Speaker: Tanniemola B. Liverpool
Abstract: I will discuss some recent work looking quantitatively at the process of wound healing using ideas from thermodynamics, continuum and statistical mechanics. Wound healing is a highly conserved process required for survival of an animal after tissue damage. The wound repair process is not only of great interest in its own right but is also a laboratory to study complex tissue dynamics and regeneration.
Many wounds involve damage to an epithelial (barrier) tissue (like skin) that separates different regions of the body of a living organism. I will describe some recent work on studying wound healing in two dimensional epithelial tissues of a fruit fly pupal wing. This epithelium was chosen because it is transparent and accessible to sophisticated imaging techniques. We use live confocal time-lapse microscopy to follow the behaviour of cells in a tissue before and after wounding.
I will focus on three cell-behaviours that are generally accepted to contribute to wound re-epithelialisation: cell shape deformation, cell division, and cell migration.

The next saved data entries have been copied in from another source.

theorem suspgErrs_of_admits {f : YF} (h : s.admits (.suspg f) = true) : comboErr (gangBound (s.gangHere s.cur)) = [] :=
  comboErr_eq_nil ((Bool.not_eq_true' _).mp h)

end

/-- Settles O8: each instruction with a condition issues by a form that a false condition ends before any fault. -/
theorem falseConditionDoesNothing : Obligations.FalseConditionDoesNothing := by
  unfold Obligations.FalseConditionDoesNothing
  intro s i hw ha hc hr
  unfold exec
  cases i with
  | add f | sub f | mul f | mulhi f | mulhn f | and f | or f | xor f | andn f | shl f | shr f | sra f | rol f | mini f | maxi f | minn f
  | maxn f | adds f | subs f | bfx f => exact sBin_idle hw (Option.some.inj hc)
  | addImmediate f | subImmediate f | mulImmediate f | mulhiImmediate f | mulhnImmediate f | andImmediate f | orImmediate f | xorImmediate f
  | andnImmediate f | shlImmediate f | shrImmediate f | sraImmediate f | rolImmediate f | miniImmediate f | maxiImmediate f | minnImmediate f
  | maxnImmediate f | addsImmediate f | subsImmediate f | bfxImmediate f => exact sBinImm_idle hw (Option.some.inj hc)
  | divi f | divn f | remi f | remn f => exact sDiv_idle hw (Option.some.inj hc)
  | diviImmediate f | divnImmediate f | remiImmediate f | remnImmediate f => exact sDivImm_idle hw (Option.some.inj hc)
  | clz f | ctz f | popc f | brev f | sext f => exact sUn_idle hw (Option.some.inj hc)
  | pand f | por f | pxor f | pandn f => exact sPred2_idle hw (Option.some.inj hc)
  | pcnt f | pfirst f | plast f => exact sPredS_idle hw (Option.some.inj hc)
  | bfi f | bfiImmediate f | movi f | movhi f | pnot f | pfrom f | plen f | ptos f | ppop f | ldtag f | gpref f | ppush f | peos f | sttag f
  | cloop f | cbase f | cstop f | cquery f | tbind f | tunbind f | tflush f | wfree f | wflush f | wtest f | hinit f | htest f | hread f
  | cinc f | cread f | cset f | tspawn f | pbind f | br f | brp f | brs f | jr f | call f | callr f | ret f | loop f | loopi f | sync f
  | waitc f | waith f | fence f | yield f | trap f | halt f | bkpt f => exact issueSlot_idle_of_wf hw (Option.some.inj hc)
  | wfence f | wpost f | wcompl f | wdone f | wlock f | wunlock f => exact controlSlot_idle hw (Option.some.inj hc)
  | wstart f =>
    dsimp only [execWstart]
    exact controlSlot_idle hw (Option.some.inj hc)
  | wput f | wget f => exact remoteSlot_idle hw (Option.some.inj hc)
  | wacc f | wamo f =>
    dsimp only [execWacc, execWamo]
    exact remoteSlot_idle hw (Option.some.inj hc)
  | caskdisc f | caskq f => exact caskSlot_idle hw (Option.some.inj hc)
  | lds f | pld f =>
    dsimp only [execLds, execPld]
    exact padLoad_idle hw (Option.some.inj hc)
  | sts f | pst f =>
    dsimp only [execSts, execPst]
    exact padStore_idle hw (Option.some.inj hc)
  | gld f | gst f =>
    dsimp only [execGld, execGst]
    exact globalSlot_idle hw (Option.some.inj hc)
  | aadd f | aaddf f | amin f | amax f | aand f | aor f | axor f | aswp f | acas f => exact amoSlot_idle hw (Option.some.inj hc)
  | gflush f => exact execGflush_idle hw (Option.some.inj hc)
  | cgo f => exact execCgo_idle hw (Option.some.inj hc)
  | coll f => exact execColl_idle hw (Option.some.inj hc)
  | caskdup f => exact execCaskdup_idle hw (Option.some.inj hc)
  | rsm f => exact execRsm_idle hw (Option.some.inj hc) hr
  | rinj f => exact execRinj_idle hw ha (Option.some.inj hc)
  | mfsr f | mtsr f => exact issueSlot_idle_of_mode hw (privErr_supervisor 0 ha) (Option.some.inj hc)
  | wcreate f => exact issueSlot_idle_of_mode hw (privErr_supervisor 6 ha) (Option.some.inj hc)
  | teffect f => exact issueSlot_idle_of_mode hw (teffectErrs_of_admits ha) (Option.some.inj hc)
  | eret f => exact issueSlot_idle_of_mode hw (eretErrs_of_admits ha) (Option.some.inj hc)
  | susp f =>
    dsimp only [execSusp]
    exact suspSlot_idle hw (suspErrs_of_admits ha) (Option.some.inj hc)
  | suspg f =>
    dsimp only [execSuspg]
    exact suspSlot_idle hw (suspgErrs_of_admits ha) (Option.some.inj hc)
  | _ => cases hc

end Sys2Proof.Machine
end

section
/-! O10: a privileged instruction below supervisor level (R127). -/

namespace Sys2Proof.Machine

open Sys2Proof.Check

/-- A well-formed instruction that the mode forbids raises the first of the conditions that the mode meets. -/
theorem issueSlot_forbidden {s : State} {i : Instr} {dyn : List EncErr} {cond : Bool} {faults : List Flt} {wait : Option (Wait × State)}
    {act : State} {e : EncErr} (hw : i.wf = true) (he : EncErr.first dyn = some e) :
    s.issueSlot i dyn cond faults wait act = .next (s.raise (s.tile.encTrap e)) :=
  issueSlot_encoding s i dyn cond faults wait act e (by rw [staticErrs_wf i hw]; exact he)

theorem privErr_user (k : Nat) {sv : Bool} (h : sv = false) : EncErr.first (privErr k sv) = some (encErr k .privileged 0 (opWidth k - 1)) := by
  subst h
  rfl

/-- Of a privilege fault and a command that needs a handler, the latter is reported: its field begins at bit 0 (R130). -/
theorem first_mxErrs {x : Tile} (hv : x.sv? = false) : EncErr.first x.mxErrs =
    some (if x.trp then encErr 3 .privileged 0 5 else ⟨.slotCombination, 9, 0, 511⟩) := by
  rw [Tile.mxErrs, hv]
  cases x.trp <;> rfl

theorem first_eretErrs {x : Tile} (hv : x.sv? = false) :
    EncErr.first (privErr 7 x.sv? ++ errIf (x.sv? && !x.trp) (encErr 7 .operandKind 0 5)) = some (encErr 7 .privileged 0 5) := by
  rw [hv]
  rfl

/-- The cause that a privileged instruction reports below supervisor level. -/
def userCause (x : Tile) (i : Instr) : EncCause :=
  match i with
  | .mxsave _ | .mxrest _ => if x.trp then .privileged else .slotCombination
  | _ => .privileged

theorem userCause_privileged {x : Tile} {i : Instr} (h : ¬(x.trp = false ∧ ∃ f, i = .mxsave f ∨ i = .mxrest f)) :
    userCause x i = .privileged := by
  unfold userCause
  split
  · exact if_pos (by simpa using h)
  · exact if_pos (by simpa using h)
  · rfl

/-- Below supervisor level a privileged instruction raises a condition of R128 and does nothing else. -/
theorem exec_privileged {s : State} {i : Instr} (hw : i.wf = true) (hp : i.privileged = true) (hv : s.tile.sv? = false) :
    ∃ e, exec i s = .next (s.raise (s.tile.encTrap e)) ∧ e.cause = userCause s.tile i := by
  unfold exec
  cases i with
  | mfsr f =>
    have hn : (s.tile.sv? || !sregReadSup (sregNum f)) = false := by rw [hv, show sregReadSup (sregNum f) = true from hp]; rfl
    exact ⟨_, issueSlot_forbidden hw (privErr_user 0 hn), rfl⟩
  | mtsr f =>
    have hn : (s.tile.sv? || !sregWriteSup (sregNum f)) = false := by rw [hv, show sregWriteSup (sregNum f) = true from hp]; rfl
    exact ⟨_, issueSlot_forbidden hw (privErr_user 0 hn), rfl⟩
  | teffect f =>
    have he : (if modeX f = 2 then privErr 6 s.tile.sv? else []) = privErr 6 s.tile.sv? := if_pos (eq_of_beq hp)
    exact ⟨_, issueSlot_forbidden hw (he ▸ privErr_user 6 hv), rfl⟩
  | rinj f =>
    refine ⟨encErr 0 .privileged 0 7, ?_, rfl⟩
    dsimp only [execRinj]
    split <;> exact issueSlot_forbidden hw (privErr_user 0 hv)
  | wcreate f => exact ⟨_, issueSlot_forbidden hw (privErr_user 6 hv), rfl⟩
  | eret f => exact ⟨_, issueSlot_forbidden hw (first_eretErrs hv), rfl⟩
  | mxsave f | mxrest f => exact ⟨_, issueSlot_forbidden hw (first_mxErrs hv), apply_ite EncErr.cause _ _ _⟩
  | _ => cases hp

/-- Settles O10: the condition raised is the privilege fault, but for a matrix save or restore outside a handler. -/
theorem privilegeFault : Obligations.PrivilegeFault := by
  unfold Obligations.PrivilegeFault
  intro s i hw hp hv
  obtain ⟨e, hexec, hcause⟩ := exec_privileged hw hp hv
  have hlow : (s.tile.encTrap e).2.low = BitVec.ofNat 4 (userCause s.tile i).low := by rw [← hcause]; rfl
  refine ⟨s.tile.encTrap e, hexec, rfl, rfl, rfl, ?_, fun h => ?_⟩
  · rintro ⟨ht, f, rfl | rfl⟩ <;>
    · rw [hlow, userCause, ht]
      rfl
  · rw [hlow, userCause_privileged h]
    rfl

end Sys2Proof.Machine
end

section
/-! SUPPORT. O21 to O29: the checks of a memory access that do not stand against it (R71, R178, R187 to R191), and what a claim of ports and a
result that waits for its value change of a tile. -/

namespace Sys2Proof.Machine

open Sys2Proof.Check Sys2Proof.Claims

/-! ## Checks that find nothing -/

/-- Addresses that R178 admits raise nothing. -/
theorem padFault_fits {x : Tile} {slot wb : Nat} {one : Bool} {addrs : List Nat} (h : Fits wb one addrs) : padFault x slot wb one addrs = [] := by
  have hnone : addrs.find? (fun a => decide (padSize ≤ a) || a % wb != 0 || (a + wb - 1) / 256 != a / 256 ||
      (one && a / 256 != addrs.headD 0 / 256)) = none := by
    refine List.find?_eq_none.mpr fun a ha => ?_
    obtain ⟨hsize, halign, hrow, hone⟩ := h a ha
    simp only [Bool.or_eq_true, Bool.and_eq_true, decide_eq_true_iff, bne_iff_ne, not_or, not_and, not_not]
    exact ⟨⟨⟨Nat.not_le.mpr hsize, halign⟩, hrow.symm⟩, hone⟩
  rw [padFault, hnone]

/-- A byte in the scratchpad, whatever its address. -/
theorem padFault_byte {x : Tile} {slot a : Nat} (h : a < 2 ^ 21) : padFault x slot 1 false [a] = [] :=
  padFault_fits fun b hb => by
    rw [List.mem_singleton.mp hb]
    exact ⟨h, Nat.mod_one a, rfl, fun hf => by cases hf⟩

/-- No bad granule is found among good ones. -/
theorem memBad_good {rd : Nat → Gran} {slot : Nat} {gs : List Nat} (h : ∀ g ∈ gs, (rd g).bad = false) : memBad rd slot gs = none := by
  have hw : worstGran rd gs = none :=
    List.foldlRecOn gs _ (motive := (· = none)) rfl fun b hb g hg => by rw [h g hg, hb]; rfl
  rw [memBad, hw, Option.map_none]

theorem tagFault_match {x : Tile} {slot : Nat} {chk : Bool} {tag : Byte} {rows : List Nat} (h : chk = true → ∀ r ∈ rows, x.tag r = tag) :
    x.tagFault slot chk tag rows = [] := by
  unfold Tile.tagFault
  split
  · rfl
  · rename_i hc
    rw [List.find?_eq_none.mpr fun r hr => by simpa using h (by simpa using hc) r hr]

/-- A row that is neither late nor, with STATUS.ERC, pending (R191). -/
def Tile.Ready (x : Tile) (r : Nat) : Prop := x.isLate r = false ∧ (x.st stERC = true → x.pend.get 0 r = 0)

theorem earlyFault_ready {x : Tile} {slot : Nat} {rows : List Nat} (h : ∀ r ∈ rows, x.Ready r) : x.earlyFault slot rows = [] := by
  rw [Tile.earlyFault, List.find?_eq_none.mpr fun r hr => ?_]
  obtain ⟨hlate, hpend⟩ := h r hr
  simpa [hlate] using hpend

theorem lateWait_ready {s : State} {rows : List Nat} (h : ∀ r ∈ rows, s.tile.Ready r) : s.lateWait rows = none := by
  unfold State.lateWait
  dsimp only
  split
  · rfl
  · rw [List.find?_eq_none.mpr fun r hr => by simp [(h r hr).1], Option.map_none]

/-- Bank formats of the type's width clash with nothing (R183, R194). -/
theorem bankClash_eq_false {x : Tile} {w : Nat} {addrs : List Nat} (h : ∀ a ∈ addrs, tyWidth (bfType (x.bfmt (bankOf a))) = w) :
    bankClash x w addrs = false :=
  List.any_eq_false.mpr fun a ha => by simpa using h a ha

/-! ## Ports and results in flight -/

/-- A claim of ports changes the reservations, STATUS and the freeze of the tile, and nothing else. -/
theorem claim_eq (s : State) (kind : Nat) (p : PortPlan) :
    ∃ r q z, s.claim kind p = s.setTile s.cur { s.tile with resv := r, sr := q, frozen := z } := by
  unfold State.claim State.onTile State.modTile
  dsimp only
  split <;> split <;> exact ⟨_, _, _, rfl⟩

theorem tile_setTile_cur (s : State) (x : Tile) : (s.setTile s.cur x).tile = x := tileAt_setTile_same s s.cur x

theorem tile_landWaiting (s : State) (slot : Fin 8) (lat : Nat) (ws : List RWrite) (id : Nat) :
    (s.landWaiting slot lat ws id).tile = s.tile.addLanding { s.tile.landing slot lat ws with id := id, waiting := true } := tile_onTile s _

theorem tile_landHeld (s : State) (slot : Fin 8) (lat : Nat) (ws : List RWrite) (id : Nat) :
    (s.landHeld slot lat ws id).tile = s.tile.addLanding { s.tile.landing slot lat ws with id := id, waiting := true, hold := true } :=
  tile_onTile s _

end Sys2Proof.Machine
end

section
/-! O21: scratchpad loads (R187, R190 to R195). -/

namespace Sys2Proof.Machine

open Sys2Proof.Check Sys2Proof.Claims

/-! ## A load as its form gives it -/

/-- The rows that a load reads, with those of its group records (R184). -/
def PadLoad.allRows (l : PadLoad) : List Nat := rowsOf (l.els.map (·.addr) ++ if l.decode = .deq then l.els.map (·.recAt) else [])

/-- The faults of a load's operands: an index vector in place of an index scalar for `VLDG` (R194). -/
def loadFaults (p : LoadForm) (x : Tile) : Instr → List Flt
  | .vldg f => x.vConsume 4 1 (ldgIndex f) (tyWidth f.type.toNat) (x.lActive f) ++ x.consumeS 4 3 f.base.toNat
  | _ => x.lOwn p.f

/-- What a load puts in flight, before its value is known. -/
def loadWrites (p : LoadForm) (x : Tile) : List RWrite :=
  match p.load.kind with
  | 0 => lVecWrites p.f (x.lActive p.f)
  | 1 => [.scalar (BitVec.ofNat 6 (p.f.d.toNat - 328)) (.zero 1)]
  | _ => [.pred (BitVec.ofNat 5 p.f.d.toNat) (.zero 4) predAll]

theorem all_width_eq (x : Tile) (w : Nat) (els : List PadEl) :
    (!bankClash x w (els.map (·.addr))) = els.all fun e => tyWidth (bfType (x.bfmt (bankOf e.addr))) == w := by
  simp [bankClash, List.all_eq_not_any_not, Function.comp_def, bne]

/-- Every scratchpad load issues as its form says. -/
theorem exec_loadForm {s : State} {i : Instr} {p : LoadForm} (h : loadForm s.tile i = some p) :
    exec i s = s.padLoad i p.f p.lat p.lim p.cond (loadFaults p s.tile i) p.legal p.align p.oneRow p.tagged p.load (loadWrites p s.tile) := by
  unfold loadForm at h
  dsimp only at h
  split at h
  case h_1 f | h_2 f | h_5 f | h_6 f =>
    cases h
    rfl
  case h_3 f | h_4 f =>
    cases h
    simp only [exec, execVlds, execVldg, State.padMany, all_width_eq, Nat.shiftLeft_eq]
    rfl
  case h_7 => cases h

end Sys2Proof.Machine
end

section
/-! SUPPORT. O21, O26: what a vector load without an active element writes (R187, R193). -/

namespace Sys2Proof.Machine

open Sys2Proof.Check Sys2Proof.Claims

theorem tyWidth_cases (t : Nat) : tyWidth t = 4 ∨ tyWidth t = 8 ∨ tyWidth t = 16 ∨ tyWidth t = 32 ∨ tyWidth t = 64 := by
  unfold tyWidth
  split <;> simp

/-! ## Masks of a whole register and of none -/

theorem packNat_replicate_zero (w n : Nat) : packNat w (List.replicate n 0) = 0 := by
  induction n with
  | zero => rfl
  | succ n ih => simpa [packNat, List.replicate_succ] using ih

theorem packNat_replicate_ones (w n : Nat) : packNat w (List.replicate n (2 ^ w - 1)) = 2 ^ (w * n) - 1 := by
  induction n with
  | zero => rfl
  | succ n ih =>
    have hcons : packNat w (List.replicate (n + 1) (2 ^ w - 1)) = (2 ^ w - 1) % 2 ^ w + packNat w (List.replicate n (2 ^ w - 1)) <<< w := rfl
    have hw := Nat.two_pow_pos w
    have hmul : 2 ^ w ≤ 2 ^ (w * n) * 2 ^ w := Nat.le_mul_of_pos_left _ (Nat.two_pow_pos _)
    rw [hcons, ih, Nat.mod_eq_of_lt (by omega), Nat.shiftLeft_eq, Nat.sub_mul, Nat.mul_succ, Nat.pow_add]
    omega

I will describe how we are beginning to use a combination of mathematics, physics and biology to disentangle some of the organising principles behind the complex orchestrated dynamics that lead to wound healing.
Speaker: Joshua Bull
Title: From imaging to interactions: spatial methods for parameterising agent-based models
Abstract: Spatial proteomics and transcriptomics technologies can now capture tissue architecture in unprecedented detail, but extracting biological insight from these images demands robust quantitative methods. In this talk, we show how spatial analysis can be used to link biological imaging with agent‑based mechanistic models. We introduce MuSpAn (https://docs.muspan.co.uk/), a framework for multiscale spatial data analysis that uses mathematical and statistical tools to quantify cellular organisation and interaction. Applying MuSpAn to both images and simulations enables direct, statistically grounded comparison between model predictions and observed tissue structure, even when stochasticity affects cell positions. We demonstrate this by analysing the development of tertiary lymphoid structures in colorectal cancer, through both static imaging and dynamic modelling.